Problem: Among the lines below, keep only those from the one containing "s.remap := rfl" through the one containing "s.throttled := rfl", and reproduce them exactly.
= = = = = = =
/-! ### setQueue -/

@[simp] theorem State.setQueue_agenda (k : Nat) (v : List QEntry) : (s.setQueue k v).agenda = s.agenda := rfl
@[simp] theorem State.setQueue_focus (k : Nat) (v : List QEntry) : (s.setQueue k v).focus = s.focus := rfl
@[simp] theorem State.setQueue_cur (k : Nat) (v : List QEntry) : (s.setQueue k v).cur = s.cur := rfl
@[simp] theorem State.setQueue_freeCtr (k : Nat) (v : List QEntry) : (s.setQueue k v).freeCtr = s.freeCtr := rfl
@[simp] theorem State.setQueue_timestamp (k : Nat) (v : List QEntry) : (s.setQueue k v).timestamp = s.timestamp := rfl
@[simp] theorem State.setQueue_clk (k : Nat) (v : List QEntry) : (s.setQueue k v).clk = s.clk := rfl
@[simp] theorem State.setQueue_off (k : Nat) (v : List QEntry) : (s.setQueue k v).off = s.off := rfl
@[simp] theorem State.setQueue_booted (k : Nat) (v : List QEntry) : (s.setQueue k v).booted = s.booted := rfl
@[simp] theorem State.setQueue_trained (k : Nat) (v : List QEntry) : (s.setQueue k v).trained = s.trained := rfl
@[simp] theorem State.setQueue_enabled (k : Nat) (v : List QEntry) : (s.setQueue k v).enabled = s.enabled := rfl
@[simp] theorem State.setQueue_tasks (k : Nat) (v : List QEntry) : (s.setQueue k v).tasks = s.tasks := rfl
@[simp] theorem State.setQueue_seqs (k : Nat) (v : List QEntry) : (s.setQueue k v).seqs = s.seqs := rfl
@[simp] theorem State.setQueue_accesses (k : Nat) (v : List QEntry) : (s.setQueue k v).accesses = s.accesses := rfl
@[simp] theorem State.setQueue_outReqs (k : Nat) (v : List QEntry) : (s.setQueue k v).outReqs = s.outReqs := rfl
@[simp] theorem State.setQueue_answers (k : Nat) (v : List QEntry) : (s.setQueue k v).answers = s.answers := rfl
@[simp] theorem State.setQueue_nextSerial (k : Nat) (v : List QEntry) : (s.setQueue k v).nextSerial = s.nextSerial := rfl
@[simp] theorem State.setQueue_engines (k : Nat) (v : List QEntry) : (s.setQueue k v).engines = s.engines := rfl
@[simp] theorem State.setQueue_streams (k : Nat) (v : List QEntry) : (s.setQueue k v).streams = s.streams := rfl
@[simp] theorem State.setQueue_groups (k : Nat) (v : List QEntry) : (s.setQueue k v).groups = s.groups := rfl
@[simp] theorem State.setQueue_switchedOut (k : Nat) (v : List QEntry) : (s.setQueue k v).switchedOut = s.switchedOut := rfl
@[simp] theorem State.setQueue_mem (k : Nat) (v : List QEntry) : (s.setQueue k v).mem = s.mem := rfl
@[simp] theorem State.setQueue_stale (k : Nat) (v : List QEntry) : (s.setQueue k v).stale = s.stale := rfl
@[simp] theorem State.setQueue_inFlight (k : Nat) (v : List QEntry) : (s.setQueue k v).inFlight = s.inFlight := rfl
@[simp] theorem State.setQueue_dieWrites (k : Nat) (v : List QEntry) : (s.setQueue k v).dieWrites = s.dieWrites := rfl
@[simp] theorem State.setQueue_homeSeq (k : Nat) (v : List QEntry) : (s.setQueue k v).homeSeq = s.homeSeq := rfl
@[simp] theorem State.setQueue_blocks (k : Nat) (v : List QEntry) : (s.setQueue k v).blocks = s.blocks := rfl
@[simp] theorem State.setQueue_kilns (k : Nat) (v : List QEntry) : (s.setQueue k v).kilns = s.kilns := rfl
@[simp] theorem State.setQueue_treeKey (k : Nat) (v : List QEntry) : (s.setQueue k v).treeKey = s.treeKey := rfl
@[simp] theorem State.setQueue_treeCounts (k : Nat) (v : List QEntry) : (s.setQueue k v).treeCounts = s.treeCounts := rfl
@[simp] theorem State.setQueue_treeBad (k : Nat) (v : List QEntry) : (s.setQueue k v).treeBad = s.treeBad := rfl
@[simp] theorem State.setQueue_contexts (k : Nat) (v : List QEntry) : (s.setQueue k v).contexts = s.contexts := rfl
@[simp] theorem State.setQueue_tlb (k : Nat) (v : List QEntry) : (s.setQueue k v).tlb = s.tlb := rfl
@[simp] theorem State.setQueue_walks (k : Nat) (v : List QEntry) : (s.setQueue k v).walks = s.walks := rfl
@[simp] theorem State.setQueue_tiles (k : Nat) (v : List QEntry) : (s.setQueue k v).tiles = s.tiles := rfl
@[simp] theorem State.setQueue_freed (k : Nat) (v : List QEntry) : (s.setQueue k v).freed = s.freed := rfl
@[simp] theorem State.setQueue_sram (k : Nat) (v : List QEntry) : (s.setQueue k v).sram = s.sram := rfl
@[simp] theorem State.setQueue_sramOwner (k : Nat) (v : List QEntry) : (s.setQueue k v).sramOwner = s.sramOwner := rfl
@[simp] theorem State.setQueue_sramBad (k : Nat) (v : List QEntry) : (s.setQueue k v).sramBad = s.sramBad := rfl
@[simp] theorem State.setQueue_pools (k : Nat) (v : List QEntry) : (s.setQueue k v).pools = s.pools := rfl
@[simp] theorem State.setQueue_bindings (k : Nat) (v : List QEntry) : (s.setQueue k v).bindings = s.bindings := rfl
@[simp] theorem State.setQueue_runs (k : Nat) (v : List QEntry) : (s.setQueue k v).runs = s.runs := rfl
@[simp] theorem State.setQueue_caches (k : Nat) (v : List QEntry) : (s.setQueue k v).caches = s.caches := rfl
@[simp] theorem State.setQueue_remap (k : Nat) (v : List QEntry) : (s.setQueue k v).remap = s.remap := rfl
@[simp] theorem State.setQueue_ifaces (k : Nat) (v : List QEntry) : (s.setQueue k v).ifaces = s.ifaces := rfl
@[simp] theorem State.setQueue_pifaces (k : Nat) (v : List QEntry) : (s.setQueue k v).pifaces = s.pifaces := rfl
@[simp] theorem State.setQueue_graphs (k : Nat) (v : List QEntry) : (s.setQueue k v).graphs = s.graphs := rfl
@[simp] theorem State.setQueue_schedSerial (k : Nat) (v : List QEntry) : (s.setQueue k v).schedSerial = s.schedSerial := rfl
@[simp] theorem State.setQueue_lastServed (k : Nat) (v : List QEntry) : (s.setQueue k v).lastServed = s.lastServed := rfl
@[simp] theorem State.setQueue_partitions (k : Nat) (v : List QEntry) : (s.setQueue k v).partitions = s.partitions := rfl
@[simp] theorem State.setQueue_sources (k : Nat) (v : List QEntry) : (s.setQueue k v).sources = s.sources := rfl
@[simp] theorem State.setQueue_log (k : Nat) (v : List QEntry) : (s.setQueue k v).log = s.log := rfl
@[simp] theorem State.setQueue_fwRecords (k : Nat) (v : List QEntry) : (s.setQueue k v).fwRecords = s.fwRecords := rfl
@[simp] theorem State.setQueue_astalls (k : Nat) (v : List QEntry) : (s.setQueue k v).astalls = s.astalls := rfl
@[simp] theorem State.setQueue_interrupts (k : Nat) (v : List QEntry) : (s.setQueue k v).interrupts = s.interrupts := rfl
@[simp] theorem State.setQueue_incs (k : Nat) (v : List QEntry) : (s.setQueue k v).incs = s.incs := rfl
@[simp] theorem State.setQueue_learned (k : Nat) (v : List QEntry) : (s.setQueue k v).learned = s.learned := rfl
@[simp] theorem State.setQueue_lateResp (k : Nat) (v : List QEntry) : (s.setQueue k v).lateResp = s.lateResp := rfl
@[simp] theorem State.setQueue_staleDrops (k : Nat) (v : List QEntry) : (s.setQueue k v).staleDrops = s.staleDrops := rfl
@[simp] theorem State.setQueue_linksDown (k : Nat) (v : List QEntry) : (s.setQueue k v).linksDown = s.linksDown := rfl
@[simp] theorem State.setQueue_throttled (k : Nat) (v : List QEntry) : (s.setQueue k v).throttled = s.throttled := rfl
@[simp] theorem State.setQueue_powerThrottle (k : Nat) (v : List QEntry) : (s.setQueue k v).powerThrottle = s.powerThrottle := rfl
@[simp] theorem State.setQueue_sensorsHot (k : Nat) (v : List QEntry) : (s.setQueue k v).sensorsHot = s.sensorsHot := rfl
@[simp] theorem State.setQueue_temps (k : Nat) (v : List QEntry) : (s.setQueue k v).temps = s.temps := rfl
@[simp] theorem State.setQueue_powers (k : Nat) (v : List QEntry) : (s.setQueue k v).powers = s.powers := rfl
@[simp] theorem State.setQueue_figures (k : Nat) (v : List QEntry) : (s.setQueue k v).figures = s.figures := rfl
@[simp] theorem State.setQueue_codeCopies (k : Nat) (v : List QEntry) : (s.setQueue k v).codeCopies = s.codeCopies := rfl
@[simp] theorem State.setQueue_package (k : Nat) (v : List QEntry) : (s.setQueue k v).package = s.package := rfl
@[simp] theorem State.setQueue_peers (k : Nat) (v : List QEntry) : (s.setQueue k v).peers = s.peers := rfl
@[simp] theorem State.setQueue_hostReply (k : Nat) (v : List QEntry) : (s.setQueue k v).hostReply = s.hostReply := rfl
@[simp] theorem State.setQueue_busy (k : Nat) (v : List QEntry) : (s.setQueue k v).busy = s.busy := rfl
@[simp] theorem State.setQueue_cxl (k : Nat) (v : List QEntry) : (s.setQueue k v).cxl = s.cxl := rfl
@[simp] theorem State.setQueue_hdm (k : Nat) (v : List QEntry) : (s.setQueue k v).hdm = s.hdm := rfl
@[simp] theorem State.setQueue_hostLines (k : Nat) (v : List QEntry) : (s.setQueue k v).hostLines = s.hostLines := rfl
@[simp] theorem State.setQueue_aer (k : Nat) (v : List QEntry) : (s.setQueue k v).aer = s.aer := rfl
@[simp] theorem State.setQueue_badFrames (k : Nat) (v : List QEntry) : (s.setQueue k v).badFrames = s.badFrames := rfl
@[simp] theorem State.setQueue_spdm (k : Nat) (v : List QEntry) : (s.setQueue k v).spdm = s.spdm := rfl
@[simp] theorem State.setQueue_numVfs (k : Nat) (v : List QEntry) : (s.setQueue k v).numVfs = s.numVfs := rfl
@[simp] theorem State.setQueue_aliasKey (k : Nat) (v : List QEntry) : (s.setQueue k v).aliasKey = s.aliasKey := rfl
@[simp] theorem State.setQueue_measures (k : Nat) (v : List QEntry) : (s.setQueue k v).measures = s.measures := rfl
@[simp] theorem State.setQueue_corrected (k : Nat) (v : List QEntry) : (s.setQueue k v).corrected = s.corrected := rfl
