/-- A WAITT at its first issue, whose handle names no tile with an uncorrectable error, completes or blocks as its condition says. -/
theorem execWaitt_first {g : Guard} {a : Reg} {st : TileStateCode} (h : Issues g .free [a] [] s) (first : s.me.waitFor = none)
    (good : ∀ x, s.tile s.myDie s.myPart (handleOf (s.r a)) = some x → x.bad = false) :
    (s.waitOver s.cur (s.tileWait (handleOf (s.r a)) st) = true → execWaitt g a st s = .next (s.onTo (s.me.pc + 8)))
    ∧ (s.waitOver s.cur (s.tileWait (handleOf (s.r a)) st) = false →
      execWaitt g a st s = .next (s.block (s.tileWait (handleOf (s.r a)) st))) := by
  have body : execWaitt g a st s = (await (s.tileWait (handleOf (s.r a)) st) s fun s => .done s).finish := by
    refine (seqExec_issues h).trans ?_
    simp only [first, readEntry_good good]
    rfl
  rw [body]
  refine ⟨fun holds => ?_, fun fails => ?_⟩
  · rw [await_holds _ holds]
    rfl
  · rw [await_blocks _ fails]
    rfl

theorem waitOver_tileWait_none {h : Nat} {st : TileStateCode} (none : s.tile s.myDie s.myPart h = none) :
    s.waitOver s.cur (s.tileWait h st) = (decide (st.val = 0) && s.freeSeen s.cur s.myDie h) := by
  have noTile : s.tile s.myDie (s.partOf s.cur) h = .none := none
  simp [State.tileWait, State.waitOver, none, noTile]

theorem waitOver_tileWait_some {h : Nat} {st : TileStateCode} {x : Tile} (tile : s.tile s.myDie s.myPart h = some x)
    (uid : s.tileU x.uid = some x) : s.waitOver s.cur (s.tileWait h st) = (tileReached x st.val && s.applied s.myDie x.deps) := by
  simp only [State.tileWait, State.waitOver, tile, Option.map_some, uid, Bool.false_or]
  rfl

/-- The states that satisfy a WAITT (R272): FULL also in DRAINING and POISON, DRAINING also in POISON, and FREE none that a tile has. -/
theorem tileReached_iff (x : Tile) (st : TileStateCode) : tileReached x st.val = true ↔
    st.val = 1 ∧ x.state = .filling ∨ st.val = 2 ∧ x.state ≠ .filling ∨ st.val = 3 ∧ (x.state = .draining ∨ x.state = .poison)
      ∨ st.val = 4 ∧ x.state = .poison := by
  fin_cases st <;> cases e : x.state <;> simp [tileReached, e]

theorem tileReached_eq_false_iff (x : Tile) (st : TileStateCode) : tileReached x st.val = false ↔
    st.val = 0 ∨ st.val = 1 ∧ x.state ≠ .filling ∨ st.val = 2 ∧ x.state = .filling ∨ st.val = 3 ∧ (x.state = .filling ∨ x.state = .full)
      ∨ st.val = 4 ∧ x.state ≠ .poison := by
  fin_cases st <;> cases e : x.state <;> simp [tileReached, e]

/-- Settles O22: each instruction completes or blocks as `waitOver` says, and `waitOver` says what the manual's words do. -/
theorem waitsComplete : Obligations.WaitsComplete := by
  unfold Obligations.WaitsComplete
  refine ⟨fun g w s h => ⟨fun within fills runs => ?_, fun above => ?_⟩, fun g a st s h first => ⟨fun none => ?_, fun x tile uid good => ?_⟩⟩
  · exact execWait_completes h ((waitOver_counters s w).mpr ⟨within, fills, runs⟩)
  · refine execWait_blocks h (Bool.eq_false_iff.mpr fun holds => ?_)
    obtain ⟨within, -, -⟩ := (waitOver_counters s w).mp holds
    obtain ⟨p, hp, field, above⟩ := above
    rcases within p hp with h31 | le
    · exact field h31
    · omega
  · have noBad : ∀ x, s.tile s.myDie s.myPart (handleOf (s.r a)) = some x → x.bad = false := by simp [none]
    obtain ⟨completes, blocks⟩ := execWaitt_first (st := st) h first noBad
    rw [waitOver_tileWait_none none] at completes blocks
    have waits : s.tileWait (handleOf (s.r a)) st = .tileAt s.myDie (handleOf (s.r a)) .none st false := by simp [State.tileWait, none]
    rw [waits] at blocks
    refine ⟨fun free seen => completes (by simp [free, seen]), fun fails => blocks ?_⟩
    rcases fails with other | unseen
    · simp [other]
    · simp [unseen]
  · have noBad : ∀ y, s.tile s.myDie s.myPart (handleOf (s.r a)) = some y → y.bad = false := by simp [tile, good]
    obtain ⟨completes, blocks⟩ := execWaitt_first (st := st) h first noBad
    rw [waitOver_tileWait_some tile uid] at completes blocks
    have waits : s.tileWait (handleOf (s.r a)) st = .tileAt s.myDie (handleOf (s.r a)) (some x.uid) st false := by simp [State.tileWait, tile]
    rw [waits] at blocks
    refine ⟨fun reached sealed => completes ?_, fun fails => blocks ?_⟩
    · rw [(tileReached_iff x st).mpr reached, sealed, Bool.and_self]
    · rw [Bool.and_eq_false_iff, tileReached_eq_false_iff]
      simpa only [or_assoc] using fails

end Sys2Proof.Machine
end

section
/-! PROOF. Sync groups (O24): joining, leaving, arriving and waiting. -/
namespace Sys2Proof.Machine

variable {s : State} {key : BitVec 32} {x : Group}

/-! ### The groups of the state (R51, R52) -/

theorem Group.settle_key (g : Group) : g.settle.die = g.die ∧ g.settle.part = g.part ∧ g.settle.key = g.key ∧ g.settle.members = g.members := by
  unfold Group.settle
  split <;> exact ⟨rfl, rfl, rfl, rfl⟩

theorem Group.leave_key (g : Group) (t : Nat) : (g.leave t).die = g.die ∧ (g.leave t).part = g.part ∧ (g.leave t).key = g.key := by
  unfold Group.leave
  split
  · obtain ⟨die, part, key, -⟩ := Group.settle_key { g with members := g.members.filter fun m => m != t, arrivals := g.arrivals.filter fun m => m != t }
    exact ⟨die, part, key⟩
  · exact ⟨rfl, rfl, rfl⟩

theorem Group.not_mem_leave (g : Group) (t : Nat) : t ∉ (g.leave t).members := by
  unfold Group.leave
  split
  · rw [(Group.settle_key _).2.2.2]
    simp
  · rename_i h
    simpa using h

/-- The state in which a group is replaced. -/
def State.putGroup (s : State) (x y : Group) : State := { s with groups := s.groups.map fun z => if z = x then y else z }

/-- A group replaced by one of the same key is found in its place. -/
theorem group_putGroup {die part : Nat} {y : Group} (hx : s.group die part key = some x) (hd : y.die = x.die) (hp : y.part = x.part)
    (hk : y.key = x.key) : (s.putGroup x y).group die part key = some y := by
  have keys : (fun g : Group => g.die == die && g.part == part && g.key == key) ∘ (fun z => if z = x then y else z)
      = fun g : Group => g.die == die && g.part == part && g.key == key := by
    funext z
    by_cases hz : z = x
    · simp [hz, hd, hp, hk]
    · simp [hz]
  unfold State.group at hx ⊢
  rw [State.putGroup, List.find?_map, keys, hx]
  simp

/-- A group with the task among its arrivals (R53). -/
def Group.arriving (x : Group) (act : Nat) : Group :=
  { x with arrivals := if x.arrivals.contains act then x.arrivals else x.arrivals ++ [act] }

theorem Group.mem_arriving (x : Group) (act m : Nat) : m ∈ (x.arriving act).arrivals ↔ m = act ∨ m ∈ x.arrivals := by
  unfold Group.arriving
  by_cases h : act ∈ x.arrivals
  · simp only [List.contains_iff_mem, h, if_true]
    exact ⟨.inr, fun hm => hm.elim (fun e => e ▸ h) id⟩
  · simp [h, or_comm]

theorem Group.settle_full {g : Group} {m : Nat} (hm : m ∈ g.members) (all : ∀ m ∈ g.members, m ∈ g.arrivals) :
    g.settle.phase = g.phase + 1 ∧ g.settle.arrivals = [] := by
  have full : (!g.members.isEmpty && g.members.all fun m => g.arrivals.contains m) = true := by
    simpa using ⟨List.ne_nil_of_mem hm, all⟩
  simp only [Group.settle, full, if_true, and_self]

theorem Group.settle_short {g : Group} {m : Nat} (hm : m ∈ g.members) (missing : m ∉ g.arrivals) : g.settle = g := by
  have short : (!g.members.isEmpty && g.members.all fun m => g.arrivals.contains m) = false := by
    rw [Bool.and_eq_false_iff, List.all_eq_false]
    exact .inr ⟨m, hm, by simpa using missing⟩
  simp only [Group.settle, short, Bool.false_eq_true, if_false]

theorem inGroup_iff (s : State) (x : Group) : s.inGroup x = true ↔ s.me.activation ∈ x.members := List.contains_iff_mem

/-! ### The instructions (R274) -/

section
variable {g : Guard} {a : Reg}

theorem execGjoin_makes (h : Issues g .system [a] [] s) (none : s.group s.myDie s.myPart (keyOf (s.r a)) = .none)
    (room : (s.groups.filter fun x => x.die == s.myDie).length < 256) : execGjoin g a s =
      .next (State.onTo { s with groups := s.groups ++ [⟨s.myDie, s.myPart, keyOf (s.r a), [s.me.activation], [], 0⟩] } (s.me.pc + 8)) := by
  have holds : s.waitOver s.cur (.groupRoom (keyOf (s.r a))) = true := by
    have noGroup : s.group (taskDie s.cur) (s.partOf s.cur) (keyOf (s.r a)) = .none := none
    simp only [State.waitOver, noGroup]
    exact decide_eq_true room
  refine (seqExec_issues h).trans ?_
  simp only [await_holds _ holds, none]
  rfl

theorem waitOver_groupRoom (hx : s.group s.myDie s.myPart key = some x) (out : s.me.activation ∉ x.members) :
    s.waitOver s.cur (.groupRoom key) = decide (x.members.length < 32) := by
  have group : s.group (taskDie s.cur) (s.partOf s.cur) key = some x := hx
  have notIn : x.members.contains (s.task s.cur).activation = false := Bool.eq_false_iff.mpr fun e => out (List.contains_iff_mem.mp e)
  simp only [State.waitOver, group, notIn, Bool.or_false]

theorem execGjoin_adds (h : Issues g .system [a] [] s) (hx : s.group s.myDie s.myPart (keyOf (s.r a)) = some x)
    (out : s.me.activation ∉ x.members) (room : x.members.length < 32) :
    execGjoin g a s = .next ((s.putGroup x { x with members := x.members ++ [s.me.activation] }).onTo (s.me.pc + 8)) := by
  have holds : s.waitOver s.cur (.groupRoom (keyOf (s.r a))) = true := (waitOver_groupRoom hx out).trans (decide_eq_true room)
  refine (seqExec_issues h).trans ?_
  have notIn : s.inGroup x = false := Bool.eq_false_iff.mpr fun e => out ((inGroup_iff s x).mp e)
  simp only [await_holds _ holds, hx, notIn, Bool.false_eq_true, if_false]
  rfl

theorem execGjoin_blocks (h : Issues g .system [a] [] s) (hx : s.group s.myDie s.myPart (keyOf (s.r a)) = some x)
    (out : s.me.activation ∉ x.members) (full : 32 ≤ x.members.length) :
    execGjoin g a s = .next (s.block (.groupRoom (keyOf (s.r a)))) := by
  have fails : s.waitOver s.cur (.groupRoom (keyOf (s.r a))) = false := (waitOver_groupRoom hx out).trans (decide_eq_false (Nat.not_lt.mpr full))
  refine (seqExec_issues h).trans ?_
  rw [await_blocks _ fails]
  rfl

theorem execGleave_leaves (h : Issues g .system [a] [] s) : execGleave g a s = .next
    ((s.leaveGroups s.me.activation fun x => x.die == s.myDie && x.part == s.myPart && x.key == keyOf (s.r a)).onTo (s.me.pc + 8)) :=
  seqExec_issues h

theorem not_mem_of_leaveGroups {act die part : Nat} {key : BitVec 32} {y : Group}
    (hy : y ∈ (s.leaveGroups act fun x => x.die == die && x.part == part && x.key == key).groups) (hd : y.die = die) (hp : y.part = part)
    (hk : y.key = key) : act ∉ y.members := by
  obtain ⟨z, -, rfl⟩ := List.mem_map.mp (List.mem_of_mem_filter hy)
  by_cases hz : (z.die == die && z.part == part && z.key == key) = true
  · rw [if_pos hz]
    exact z.not_mem_leave act
  · rw [if_neg hz] at hd hp hk
    simp [hd, hp, hk] at hz

theorem execGarr_arrives {d : Reg} (h : Issues g .release [a] [d] s) (hx : s.group s.myDie s.myPart (keyOf (s.r a)) = some x)
    (mem : s.me.activation ∈ x.members) :
    execGarr g d a s = .next ((s.putGroup x (x.arriving s.me.activation).settle).wrote d (x.phase.setWidth 64)) := by
  refine (seqExec_issues h).trans ?_
  simp only [hx, (inGroup_iff s x).mpr mem, Bool.not_true, Bool.false_eq_true, if_false]
  exact finish_wrote (s.putGroup x (x.arriving s.me.activation).settle) d _

/-- GARR and GWAIT of a group that the task is not in (R274). -/
theorem execGarr_outside {d : Reg} (h : Issues g .release [a] [d] s)
    (out : s.group s.myDie s.myPart (keyOf (s.r a)) = none
      ∨ ∃ x, s.group s.myDie s.myPart (keyOf (s.r a)) = some x ∧ s.me.activation ∉ x.members) :
    execGarr g d a s = .next (s.takeFault s.cur 0 s.me.pc (s.report fILLOP 0 0)) := by
  refine (seqExec_issues h).trans ?_
  rcases out with none | ⟨x, hx, hn⟩
  · simp only [none]
    rfl
  · have notIn : s.inGroup x = false := Bool.eq_false_iff.mpr fun e => hn ((inGroup_iff s x).mp e)
    simp only [hx, notIn, Bool.not_false, if_true]
    rfl

theorem execGwait_outside {b : Reg} (h : Issues g .system [a, b] [] s)
    (out : s.group s.myDie s.myPart (keyOf (s.r a)) = none
      ∨ ∃ x, s.group s.myDie s.myPart (keyOf (s.r a)) = some x ∧ s.me.activation ∉ x.members) :
    execGwait g a b s = .next (s.takeFault s.cur 0 s.me.pc (s.report fILLOP 0 0)) := by
  refine (seqExec_issues h).trans ?_
  rcases out with none | ⟨x, hx, hn⟩
  · simp only [none]
    rfl
  · have notIn : s.inGroup x = false := Bool.eq_false_iff.mpr fun e => hn ((inGroup_iff s x).mp e)
    simp only [hx, notIn, Bool.not_false, if_true]
    rfl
= = = = = = =
Answer below:
@[simp] theorem State.setQueue_remap (k : Nat) (v : List QEntry) : (s.setQueue k v).remap = s.remap := rfl
@[simp] theorem State.setQueue_ifaces (k : Nat) (v : List QEntry) : (s.setQueue k v).ifaces = s.ifaces := rfl
@[simp] theorem State.setQueue_pifaces (k : Nat) (v : List QEntry) : (s.setQueue k v).pifaces = s.pifaces := rfl
@[simp] theorem State.setQueue_graphs (k : Nat) (v : List QEntry) : (s.setQueue k v).graphs = s.graphs := rfl
@[simp] theorem State.setQueue_schedSerial (k : Nat) (v : List QEntry) : (s.setQueue k v).schedSerial = s.schedSerial := rfl
@[simp] theorem State.setQueue_lastServed (k : Nat) (v : List QEntry) : (s.setQueue k v).lastServed = s.lastServed := rfl
@[simp] theorem State.setQueue_partitions (k : Nat) (v : List QEntry) : (s.setQueue k v).partitions = s.partitions := rfl
@[simp] theorem State.setQueue_sources (k : Nat) (v : List QEntry) : (s.setQueue k v).sources = s.sources := rfl
@[simp] theorem State.setQueue_log (k : Nat) (v : List QEntry) : (s.setQueue k v).log = s.log := rfl
@[simp] theorem State.setQueue_fwRecords (k : Nat) (v : List QEntry) : (s.setQueue k v).fwRecords = s.fwRecords := rfl
@[simp] theorem State.setQueue_astalls (k : Nat) (v : List QEntry) : (s.setQueue k v).astalls = s.astalls := rfl
@[simp] theorem State.setQueue_interrupts (k : Nat) (v : List QEntry) : (s.setQueue k v).interrupts = s.interrupts := rfl
@[simp] theorem State.setQueue_incs (k : Nat) (v : List QEntry) : (s.setQueue k v).incs = s.incs := rfl
@[simp] theorem State.setQueue_learned (k : Nat) (v : List QEntry) : (s.setQueue k v).learned = s.learned := rfl
@[simp] theorem State.setQueue_lateResp (k : Nat) (v : List QEntry) : (s.setQueue k v).lateResp = s.lateResp := rfl
@[simp] theorem State.setQueue_staleDrops (k : Nat) (v : List QEntry) : (s.setQueue k v).staleDrops = s.staleDrops := rfl
@[simp] theorem State.setQueue_linksDown (k : Nat) (v : List QEntry) : (s.setQueue k v).linksDown = s.linksDown := rfl
@[simp] theorem State.setQueue_throttled (k : Nat) (v : List QEntry) : (s.setQueue k v).throttled = s.throttled := rfl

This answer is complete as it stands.